Prompt:
For the data below, give again exactly the lines from the one containing "unfold startErase" through the one containing "Agree 36962305 s", both ends included, and no others.
━━ Material for the task ━━
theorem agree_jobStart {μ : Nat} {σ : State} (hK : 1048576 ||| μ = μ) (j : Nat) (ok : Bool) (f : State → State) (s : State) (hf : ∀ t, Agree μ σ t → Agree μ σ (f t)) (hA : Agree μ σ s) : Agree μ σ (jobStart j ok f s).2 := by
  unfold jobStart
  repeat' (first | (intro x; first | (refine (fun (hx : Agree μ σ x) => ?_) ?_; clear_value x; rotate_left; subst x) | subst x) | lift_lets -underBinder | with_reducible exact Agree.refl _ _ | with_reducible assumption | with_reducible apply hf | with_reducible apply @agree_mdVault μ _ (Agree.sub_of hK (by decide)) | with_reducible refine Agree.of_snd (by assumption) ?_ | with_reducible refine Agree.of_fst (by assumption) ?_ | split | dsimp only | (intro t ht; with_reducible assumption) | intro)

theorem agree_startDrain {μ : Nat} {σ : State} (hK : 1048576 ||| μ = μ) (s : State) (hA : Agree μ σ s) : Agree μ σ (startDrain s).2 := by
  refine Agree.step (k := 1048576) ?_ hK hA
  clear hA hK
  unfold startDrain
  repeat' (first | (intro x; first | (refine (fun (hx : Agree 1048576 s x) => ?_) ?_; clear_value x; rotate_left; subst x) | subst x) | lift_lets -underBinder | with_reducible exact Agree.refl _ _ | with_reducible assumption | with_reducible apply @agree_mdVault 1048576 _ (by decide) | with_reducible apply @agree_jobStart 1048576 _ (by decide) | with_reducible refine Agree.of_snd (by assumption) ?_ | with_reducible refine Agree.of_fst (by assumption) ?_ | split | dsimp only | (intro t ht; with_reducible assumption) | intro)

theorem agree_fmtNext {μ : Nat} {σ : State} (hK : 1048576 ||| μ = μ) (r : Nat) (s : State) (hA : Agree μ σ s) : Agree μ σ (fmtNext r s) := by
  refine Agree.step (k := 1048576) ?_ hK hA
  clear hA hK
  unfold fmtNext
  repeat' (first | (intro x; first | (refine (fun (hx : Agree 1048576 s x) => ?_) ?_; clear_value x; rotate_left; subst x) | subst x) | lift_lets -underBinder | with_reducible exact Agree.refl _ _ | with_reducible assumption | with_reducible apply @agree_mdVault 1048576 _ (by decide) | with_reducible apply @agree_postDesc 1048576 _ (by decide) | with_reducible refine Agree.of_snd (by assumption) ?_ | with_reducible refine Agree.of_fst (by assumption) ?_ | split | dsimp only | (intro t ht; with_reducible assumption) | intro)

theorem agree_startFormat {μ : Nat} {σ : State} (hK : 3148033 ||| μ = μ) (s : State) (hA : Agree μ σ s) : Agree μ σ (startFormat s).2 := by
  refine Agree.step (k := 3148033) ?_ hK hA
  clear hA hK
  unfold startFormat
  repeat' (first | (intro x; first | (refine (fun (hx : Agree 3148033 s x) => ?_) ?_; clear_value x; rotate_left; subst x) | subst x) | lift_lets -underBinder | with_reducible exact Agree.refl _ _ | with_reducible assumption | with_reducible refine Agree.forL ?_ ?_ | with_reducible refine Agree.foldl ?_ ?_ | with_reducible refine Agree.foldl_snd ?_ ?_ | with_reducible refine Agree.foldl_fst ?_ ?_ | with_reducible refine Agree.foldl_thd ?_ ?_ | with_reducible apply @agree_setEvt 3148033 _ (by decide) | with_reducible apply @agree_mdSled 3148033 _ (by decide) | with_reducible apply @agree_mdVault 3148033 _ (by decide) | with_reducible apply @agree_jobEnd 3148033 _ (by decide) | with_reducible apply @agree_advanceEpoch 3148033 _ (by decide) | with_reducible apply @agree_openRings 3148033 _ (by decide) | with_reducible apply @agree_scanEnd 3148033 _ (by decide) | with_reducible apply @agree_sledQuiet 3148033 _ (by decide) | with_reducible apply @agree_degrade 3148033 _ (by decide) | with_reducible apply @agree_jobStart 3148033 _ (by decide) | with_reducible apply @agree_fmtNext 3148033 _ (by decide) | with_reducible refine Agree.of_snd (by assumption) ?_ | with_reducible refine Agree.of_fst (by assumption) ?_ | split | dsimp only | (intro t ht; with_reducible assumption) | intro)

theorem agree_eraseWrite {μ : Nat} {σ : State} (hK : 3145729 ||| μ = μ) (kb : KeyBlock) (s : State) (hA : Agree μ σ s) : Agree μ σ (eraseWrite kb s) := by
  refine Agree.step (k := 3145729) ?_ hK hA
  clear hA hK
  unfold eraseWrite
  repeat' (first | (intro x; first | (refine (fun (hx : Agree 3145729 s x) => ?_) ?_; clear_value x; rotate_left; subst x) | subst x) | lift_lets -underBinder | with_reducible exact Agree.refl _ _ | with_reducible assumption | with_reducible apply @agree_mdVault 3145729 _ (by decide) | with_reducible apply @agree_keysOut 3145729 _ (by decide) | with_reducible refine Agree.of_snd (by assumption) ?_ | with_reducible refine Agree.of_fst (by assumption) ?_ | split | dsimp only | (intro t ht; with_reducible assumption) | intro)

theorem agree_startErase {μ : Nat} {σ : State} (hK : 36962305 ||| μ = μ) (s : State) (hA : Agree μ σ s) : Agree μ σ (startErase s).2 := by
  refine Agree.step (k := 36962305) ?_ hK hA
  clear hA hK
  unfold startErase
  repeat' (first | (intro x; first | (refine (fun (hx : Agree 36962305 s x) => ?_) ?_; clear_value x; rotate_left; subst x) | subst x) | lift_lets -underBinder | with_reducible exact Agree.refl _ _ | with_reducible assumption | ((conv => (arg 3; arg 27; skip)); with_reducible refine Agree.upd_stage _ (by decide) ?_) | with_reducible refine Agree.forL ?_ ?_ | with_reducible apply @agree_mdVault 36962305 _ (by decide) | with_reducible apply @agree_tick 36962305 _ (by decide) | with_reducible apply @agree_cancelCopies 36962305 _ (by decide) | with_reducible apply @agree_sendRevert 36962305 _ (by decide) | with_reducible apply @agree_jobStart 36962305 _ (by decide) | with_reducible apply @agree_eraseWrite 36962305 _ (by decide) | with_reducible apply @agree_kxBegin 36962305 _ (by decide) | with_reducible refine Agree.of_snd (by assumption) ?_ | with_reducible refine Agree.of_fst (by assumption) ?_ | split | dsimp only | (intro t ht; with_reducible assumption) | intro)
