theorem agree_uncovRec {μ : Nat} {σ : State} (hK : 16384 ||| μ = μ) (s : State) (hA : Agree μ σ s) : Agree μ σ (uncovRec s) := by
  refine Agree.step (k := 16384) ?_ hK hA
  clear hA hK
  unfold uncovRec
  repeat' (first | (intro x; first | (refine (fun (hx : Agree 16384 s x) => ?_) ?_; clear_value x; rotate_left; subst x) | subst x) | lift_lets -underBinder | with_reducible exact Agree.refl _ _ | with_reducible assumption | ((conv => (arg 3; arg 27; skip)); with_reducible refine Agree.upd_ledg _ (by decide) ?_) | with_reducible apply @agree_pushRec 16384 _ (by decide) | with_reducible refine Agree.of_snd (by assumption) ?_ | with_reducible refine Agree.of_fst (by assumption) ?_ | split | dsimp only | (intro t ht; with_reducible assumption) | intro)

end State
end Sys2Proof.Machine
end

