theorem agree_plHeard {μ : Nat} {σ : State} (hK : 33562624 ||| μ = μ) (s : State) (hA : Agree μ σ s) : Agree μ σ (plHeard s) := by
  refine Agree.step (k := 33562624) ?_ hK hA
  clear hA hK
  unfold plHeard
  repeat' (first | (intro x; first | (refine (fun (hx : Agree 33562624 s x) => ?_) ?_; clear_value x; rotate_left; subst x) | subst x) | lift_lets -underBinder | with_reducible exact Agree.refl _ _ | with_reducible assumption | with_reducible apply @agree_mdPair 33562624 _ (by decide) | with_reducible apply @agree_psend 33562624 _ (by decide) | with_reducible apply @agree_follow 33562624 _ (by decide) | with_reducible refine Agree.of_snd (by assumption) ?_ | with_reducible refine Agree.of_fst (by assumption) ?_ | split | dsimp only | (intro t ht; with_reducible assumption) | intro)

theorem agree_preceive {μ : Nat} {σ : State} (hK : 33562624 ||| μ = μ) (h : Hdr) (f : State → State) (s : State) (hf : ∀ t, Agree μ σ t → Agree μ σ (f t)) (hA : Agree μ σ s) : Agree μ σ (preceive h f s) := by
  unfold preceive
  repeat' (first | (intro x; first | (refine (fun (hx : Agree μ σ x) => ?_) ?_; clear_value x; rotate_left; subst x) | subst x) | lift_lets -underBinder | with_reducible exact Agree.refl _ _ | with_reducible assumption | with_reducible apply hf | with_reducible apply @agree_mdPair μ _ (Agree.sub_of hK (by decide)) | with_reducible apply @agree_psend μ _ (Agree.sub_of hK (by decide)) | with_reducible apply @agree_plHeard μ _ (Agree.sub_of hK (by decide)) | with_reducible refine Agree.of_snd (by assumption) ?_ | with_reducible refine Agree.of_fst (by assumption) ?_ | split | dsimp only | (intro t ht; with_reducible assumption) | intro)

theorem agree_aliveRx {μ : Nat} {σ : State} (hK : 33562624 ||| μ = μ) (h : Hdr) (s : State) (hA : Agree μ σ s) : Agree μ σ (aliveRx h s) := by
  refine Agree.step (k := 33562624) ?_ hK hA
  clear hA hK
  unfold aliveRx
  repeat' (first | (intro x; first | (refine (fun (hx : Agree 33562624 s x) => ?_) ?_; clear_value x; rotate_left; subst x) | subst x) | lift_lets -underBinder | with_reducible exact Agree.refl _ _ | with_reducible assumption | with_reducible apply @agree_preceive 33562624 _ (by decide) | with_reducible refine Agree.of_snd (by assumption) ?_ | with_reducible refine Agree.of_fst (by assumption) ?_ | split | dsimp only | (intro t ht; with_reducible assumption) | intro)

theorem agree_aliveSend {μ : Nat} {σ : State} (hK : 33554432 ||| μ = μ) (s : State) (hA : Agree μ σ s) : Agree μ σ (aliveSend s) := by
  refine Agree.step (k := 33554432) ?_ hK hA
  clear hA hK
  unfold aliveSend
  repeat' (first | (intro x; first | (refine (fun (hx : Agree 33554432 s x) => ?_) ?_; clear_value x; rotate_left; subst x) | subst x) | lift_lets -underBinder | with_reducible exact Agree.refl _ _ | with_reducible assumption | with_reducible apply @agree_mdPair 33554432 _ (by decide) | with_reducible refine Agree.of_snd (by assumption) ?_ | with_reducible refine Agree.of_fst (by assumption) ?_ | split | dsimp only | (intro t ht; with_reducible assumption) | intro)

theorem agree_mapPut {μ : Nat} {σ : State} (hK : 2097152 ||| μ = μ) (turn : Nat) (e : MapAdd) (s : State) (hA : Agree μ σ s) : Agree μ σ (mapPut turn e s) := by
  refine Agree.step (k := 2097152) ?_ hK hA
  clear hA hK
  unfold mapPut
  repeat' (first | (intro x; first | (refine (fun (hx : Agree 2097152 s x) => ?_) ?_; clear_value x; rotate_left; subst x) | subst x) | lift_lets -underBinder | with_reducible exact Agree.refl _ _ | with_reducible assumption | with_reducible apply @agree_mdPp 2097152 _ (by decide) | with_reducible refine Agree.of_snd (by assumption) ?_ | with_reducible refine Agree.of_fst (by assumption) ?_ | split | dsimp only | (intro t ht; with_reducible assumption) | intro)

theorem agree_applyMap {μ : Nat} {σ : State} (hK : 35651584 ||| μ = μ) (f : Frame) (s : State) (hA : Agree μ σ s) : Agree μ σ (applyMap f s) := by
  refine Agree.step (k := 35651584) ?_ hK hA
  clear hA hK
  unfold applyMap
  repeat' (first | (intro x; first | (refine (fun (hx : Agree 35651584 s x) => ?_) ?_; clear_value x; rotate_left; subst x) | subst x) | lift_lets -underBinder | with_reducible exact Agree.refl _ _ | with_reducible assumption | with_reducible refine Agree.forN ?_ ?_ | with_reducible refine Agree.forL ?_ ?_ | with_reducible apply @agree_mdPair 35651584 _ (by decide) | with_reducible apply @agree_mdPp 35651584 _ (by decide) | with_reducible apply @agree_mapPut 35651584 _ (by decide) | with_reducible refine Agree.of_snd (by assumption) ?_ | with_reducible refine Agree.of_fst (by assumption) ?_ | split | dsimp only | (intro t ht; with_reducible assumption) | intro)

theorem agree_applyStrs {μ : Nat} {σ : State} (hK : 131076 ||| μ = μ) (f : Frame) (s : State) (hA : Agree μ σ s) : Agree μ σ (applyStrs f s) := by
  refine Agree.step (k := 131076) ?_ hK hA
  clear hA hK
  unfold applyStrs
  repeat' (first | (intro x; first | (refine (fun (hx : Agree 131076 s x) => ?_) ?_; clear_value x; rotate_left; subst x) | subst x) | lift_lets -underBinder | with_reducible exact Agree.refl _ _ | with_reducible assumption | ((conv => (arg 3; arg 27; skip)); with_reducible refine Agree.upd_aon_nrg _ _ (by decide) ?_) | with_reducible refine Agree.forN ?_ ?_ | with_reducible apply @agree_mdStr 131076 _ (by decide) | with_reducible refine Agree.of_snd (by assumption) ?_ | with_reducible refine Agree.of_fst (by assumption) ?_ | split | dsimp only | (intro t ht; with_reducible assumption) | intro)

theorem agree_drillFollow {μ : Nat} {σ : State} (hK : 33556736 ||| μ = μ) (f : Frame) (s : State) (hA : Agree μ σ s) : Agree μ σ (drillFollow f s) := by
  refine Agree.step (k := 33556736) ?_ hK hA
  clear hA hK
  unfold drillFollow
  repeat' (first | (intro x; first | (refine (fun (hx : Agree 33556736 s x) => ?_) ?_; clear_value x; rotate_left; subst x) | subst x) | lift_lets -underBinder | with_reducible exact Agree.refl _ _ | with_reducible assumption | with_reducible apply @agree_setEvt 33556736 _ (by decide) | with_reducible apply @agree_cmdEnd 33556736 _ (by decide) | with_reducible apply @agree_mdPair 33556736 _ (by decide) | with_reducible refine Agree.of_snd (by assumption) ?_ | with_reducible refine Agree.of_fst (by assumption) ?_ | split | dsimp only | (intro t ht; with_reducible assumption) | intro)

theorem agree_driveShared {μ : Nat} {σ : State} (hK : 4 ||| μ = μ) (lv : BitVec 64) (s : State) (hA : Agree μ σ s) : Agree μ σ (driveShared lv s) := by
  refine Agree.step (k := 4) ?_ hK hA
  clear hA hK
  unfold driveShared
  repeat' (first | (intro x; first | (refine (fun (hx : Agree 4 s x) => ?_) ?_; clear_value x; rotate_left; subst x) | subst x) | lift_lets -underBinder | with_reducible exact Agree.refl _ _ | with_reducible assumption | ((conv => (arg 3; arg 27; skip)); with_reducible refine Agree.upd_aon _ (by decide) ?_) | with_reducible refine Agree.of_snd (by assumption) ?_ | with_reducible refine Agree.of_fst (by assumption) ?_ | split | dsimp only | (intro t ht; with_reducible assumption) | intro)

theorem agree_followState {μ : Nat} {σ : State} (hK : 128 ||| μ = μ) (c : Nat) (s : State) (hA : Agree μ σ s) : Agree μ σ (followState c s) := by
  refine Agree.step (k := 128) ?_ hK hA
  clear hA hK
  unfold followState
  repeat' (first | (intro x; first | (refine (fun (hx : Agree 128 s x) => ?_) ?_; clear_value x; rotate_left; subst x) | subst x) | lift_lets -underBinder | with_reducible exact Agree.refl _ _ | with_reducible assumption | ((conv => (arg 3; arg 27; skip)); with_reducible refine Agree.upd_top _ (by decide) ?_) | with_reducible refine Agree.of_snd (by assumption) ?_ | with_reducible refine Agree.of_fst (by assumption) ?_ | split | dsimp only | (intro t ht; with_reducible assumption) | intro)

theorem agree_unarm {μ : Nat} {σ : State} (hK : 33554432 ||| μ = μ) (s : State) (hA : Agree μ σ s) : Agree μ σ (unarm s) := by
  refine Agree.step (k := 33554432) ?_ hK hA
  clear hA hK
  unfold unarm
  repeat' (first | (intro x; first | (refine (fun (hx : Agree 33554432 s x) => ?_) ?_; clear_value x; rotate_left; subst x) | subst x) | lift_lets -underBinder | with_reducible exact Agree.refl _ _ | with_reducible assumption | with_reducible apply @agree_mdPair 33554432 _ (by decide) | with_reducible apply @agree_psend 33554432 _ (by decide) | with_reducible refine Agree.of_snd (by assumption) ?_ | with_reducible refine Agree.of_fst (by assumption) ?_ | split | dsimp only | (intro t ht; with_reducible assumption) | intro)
━━━
Completed exercise:
  unfold startErase
  repeat' (first | (intro x; first | (refine (fun (hx : Agree 36962305 s x) => ?_) ?_; clear_value x; rotate_left; subst x) | subst x) | lift_lets -underBinder | with_reducible exact Agree.refl _ _ | with_reducible assumption | ((conv => (arg 3; arg 27; skip)); with_reducible refine Agree.upd_stage _ (by decide) ?_) | with_reducible refine Agree.forL ?_ ?_ | with_reducible apply @agree_mdVault 36962305 _ (by decide) | with_reducible apply @agree_tick 36962305 _ (by decide) | with_reducible apply @agree_cancelCopies 36962305 _ (by decide) | with_reducible apply @agree_sendRevert 36962305 _ (by decide) | with_reducible apply @agree_jobStart 36962305 _ (by decide) | with_reducible apply @agree_eraseWrite 36962305 _ (by decide) | with_reducible apply @agree_kxBegin 36962305 _ (by decide) | with_reducible refine Agree.of_snd (by assumption) ?_ | with_reducible refine Agree.of_fst (by assumption) ?_ | split | dsimp only | (intro t ht; with_reducible assumption) | intro)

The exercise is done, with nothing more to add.